Task details
Leave out all lines before the one containing "else .refused (.illFormed", and copy that line and all the rest below it exactly.

Segment Start: Provided records

/-- An entry names a stage and a context of the map. -/
def SEnt.ok (e : SEnt) (m : TrainMap) : Bool :=
  !e.reservedSet && decide (e.lstage < 15) && m.used e.lstage && decide (e.ctx < m.nctx e.lstage) && e.count != 0

/-- Is an earlier step of the job still at work on the Dome (R190)? -/
def State.earlierStep (s : State) (region : Nat) (o : Op) (opcode : Nat) : Bool :=
  s.queues.any (fun e => e.1 / 4096 == region && e.2.ops.any (fun p =>
    !p.words.isEmpty && p.opcode == opcode && p.job == o.job && decide (p.step < o.step)))

/-- Show the current RUN (R202). -/
def State.showRun (s : State) (d : Nat) : State :=
  let x := s.dome d
  let cur := match x.run with | some r => some r | none => x.saved.head?
  let s := s.setFlag (kSTAT d) 16 (match x.run with | some r => r.paused.isNone | none => false)
  let s := s.setFlag (kSTAT d) 17 !x.saved.isEmpty
  match cur with
  | some r =>
    s.wr (kRUNSTAT d) (BitVec.ofNat 32 (r.index + 2 ^ 16 * r.queue + 2 ^ 22 + (if r.paused.isSome then 2 ^ 23 else 0)))
  | none => s.setFld (kRUNSTAT d) 23 22 0

/-- A RUN whose operation a freeze has discarded is gone (R535). -/
def State.dropDeadRun (s : State) (d : Nat) : State :=
  match (s.dome d).run with
  | none => s
  | some r =>
    match s.findOp d r.queue r.index with
    | some o => if o.status.isSome then (s.setRun d none).showRun d else s
    | none => (s.setRun d none).showRun d

/-- A RUN starts (R175, R177, R182, R190). -/
def effDomeRun (d q : Nat) (s : State) : State :=
  let s := s.dropDeadRun d
  match s.nextOp d q with
  | none => s
  | some o =>
    if o.opcode ≠ 2 ∨ s.pick d ≠ some q ∨ (s.dome d).run.isSome = true ∨ s.earlierStep d o 2 = true then s
    else
      let tcc := s.relaxedChoice d q
      let s := if tcc then s.countTcc d else s
      let s := s.start d q o
      let nent := o.fld 0x18 23 0
      let plan := (o.word 8).toNat
      let wcet := (o.word 9).toNat
      let tid := o.fld 0x1C 15 0
      let bad := o.addr 0x10 % 32 != 0 || o.fld 0x18 31 24 != 0 || o.fld 0x1C 31 16 != 0 || nent == 0 || decide (wcet < plan) ||
        (o.words.drop 10).any (fun w => w != 0#32)
      if bad then s.conclude d q o.index stREJ_FORMAT (tcc := tcc)
      else
        match (s.dome d).maps.find? (fun m => TrainMap.id m.2 == tid) with
        | none => s.conclude d q o.index stREJ_FORMAT (tcc := tcc)
        | some (slot, m) =>
          if (List.range 15).any (fun l => TrainMap.used m l && !(domeSpares d).avail s l) then
            s.conclude d q o.index stREJ_LIMIT (tcc := tcc)
          else
            match s.txRead (some (domeItag d)) (o.addr 0x10) (32 * nent) (some (d, q, o.index)) with
            | (.ok bs, s) =>
              let ents := SEnt.many nent bs
              if !ents.all (fun e => e.ok m) then s.conclude d q o.index stREJ_FORMAT (tcc := tcc)
              else
                let inj := s.injArmed d 4
                let s := if inj then s.injDone d 4 else s
                let s := s.setRun d (some { queue := q, index := o.index, map := m, slot := slot, plan := plan, wcet := wcet,
                                            start := s.now, ents := ents, tcc := tcc, injWcet := inj })
                let s := ((s.wr (kRUNPLAN d) (BitVec.ofNat 32 plan)).wr (kRUNWCET d) (BitVec.ofNat 32 wcet)).wr (kRUNCYC d) 0#32
                let s := (List.range 19).foldl (fun s k => s.wr (rk d 3 (if k < 15 then 0x110 + 4 * k else 0x150 + 4 * (k - 15))) 0#32) s
                let s := s.wr (kTRAINMAP d) (BitVec.ofNat 32 (tid + 2 ^ 16 * slot + 2 ^ 18 +
                  (if TrainMap.retryOk m then 2 ^ 19 else 0)))
                s.showRun d
            | (.firewall, s) => s.flushItag (domeItag d)
            | (tx, s) => s.conclude d q o.index tx.status (tcc := tcc)
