/-- A write of HBMn_PCCMD (R251). CMD reads 0b00. -/
def effPcCmd (n : Nat) (v : Word) (s : State) : State :=
  let s := s.setFld (rk (rHBM0 + n) 1 0x10C) 4 0 (fieldOf v 4 0)
  if fieldOf v 6 5 = 1 then s.losePc (32 * n + fieldOf v 4 0) else s

/-- The patrol scrub of HBM stack 0–5 or of LPDDR5X (6) has corrected `n` errors and, with `bad`, met an uncorrectable
code word at that byte of the memory: on a stack, pseudo-channel × 2^30 plus offset (R223, R531, R583). -/
def effPatrol (mem n : Nat) (bad : Option Nat) (s : State) : State :=
  let r := if mem < 6 then rHBM0 + mem else rLPDDR
  if s.pdDown (regionPd r) then s
  else
    let s := if n = 0 then s else (s.count r 0 n).raise r 1
    match bad with
    | none => s
    | some a =>
      let pc := 32 * mem + a / 2 ^ 30
      let k := if mem < 6 then hbmKey pc (a % 2 ^ 30) else lpKey a
      if mem < 6 ∧ s.pcState pc = 2 then s
      else
        let w := wordStart k
        let s : State := if s.badWords.contains w then s else { s with badWords := w :: s.badWords }
        let s := (s.count r 1).raise r 2 { detail := BitVec.ofNat 64 a }
        if mem < 6 ∧ s.pcState pc = 1 then s.losePc pc else s

/-- Is the byte inside the memory that is scrubbed (R204)? -/
def patrolInRange (mem : Nat) : Option Nat → Bool
  | none => decide (mem ≤ 6)
  | some a => if mem < 6 then decide (a / 2 ^ 30 < 32) && decide (a % 2 ^ 30 < 0x30000000) else mem == 6 && decide (a < 120 * 2 ^ 30)

/-- INJ_EVICT: the oldest unlocked borrowed slot is evicted at once (R249). -/
def State.injEvict (s : State) : State :=
  if s.injArmed rPLATE 2 then
    let s := s.injDone rPLATE 2
    match s.oldestSlot (fun _ => true) with
    | some v => s.evict v
    | none => s
  else s

def execTransitMove (q : BitVec 10) (s : State) : Outcome := .next (effTransitMove q.toNat s)
def execTransitNop (q : BitVec 10) (s : State) : Outcome := .next (effTransitNop q.toNat s)
def execAlloc (q : BitVec 10) (s : State) : Outcome := .next (effAlloc q.toNat s)
def execFree (q : BitVec 10) (s : State) : Outcome := .next (effFree q.toNat s)
def execAllocResume (s : State) : Outcome := .next (effAllocResume s)
def execPoolReleaseResume (s : State) : Outcome := .next (effPoolResume s)
def execReread (q : BitVec 10) (s : State) : Outcome := .next (effReread q.toNat s)
def execReadaroundTimeout (pc : BitVec 8) (s : State) : Outcome :=
  if 191 < pc.toNat then .refused (.illFormed "READAROUND_TIMEOUT") else .next (effReadAround pc.toNat s)
def execPcCeThreshold (pc : BitVec 8) (count : BitVec 16) (s : State) : Outcome :=
  if 191 < pc.toNat then .refused (.illFormed "PC_CE_THRESHOLD") else .next (effPcThreshold pc.toNat count.toNat s)
def execPcSuspectExpiry (pc : BitVec 8) (s : State) : Outcome :=
  if 191 < pc.toNat then .refused (.illFormed "PC_SUSPECT_EXPIRY") else .next (effPcExpiry pc.toNat s)
def execPatrolScrub (mem : BitVec 3) (corrected : BitVec 16) (bad : Option (BitVec 44)) (s : State) : Outcome :=
  if patrolInRange mem.toNat (bad.map BitVec.toNat) then .next (effPatrol mem.toNat corrected.toNat (bad.map BitVec.toNat) s)
  else .refused (.illFormed "PATROL_SCRUB")
def execHbmThermalAlert (stack : BitVec 3) (s : State) : Outcome :=
  if 5 < stack.toNat then .refused (.illFormed "HBM_THERMAL_ALERT") else .next (s.count (rHBM0 + stack.toNat) 6)

end Sys2Proof.Machine
end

Segment End: Provided records

Exercise solution
  else .refused (.illFormed "PATROL_SCRUB")
def execHbmThermalAlert (stack : BitVec 3) (s : State) : Outcome :=
  if 5 < stack.toNat then .refused (.illFormed "HBM_THERMAL_ALERT") else .next (s.count (rHBM0 + stack.toNat) 6)

end Sys2Proof.Machine
end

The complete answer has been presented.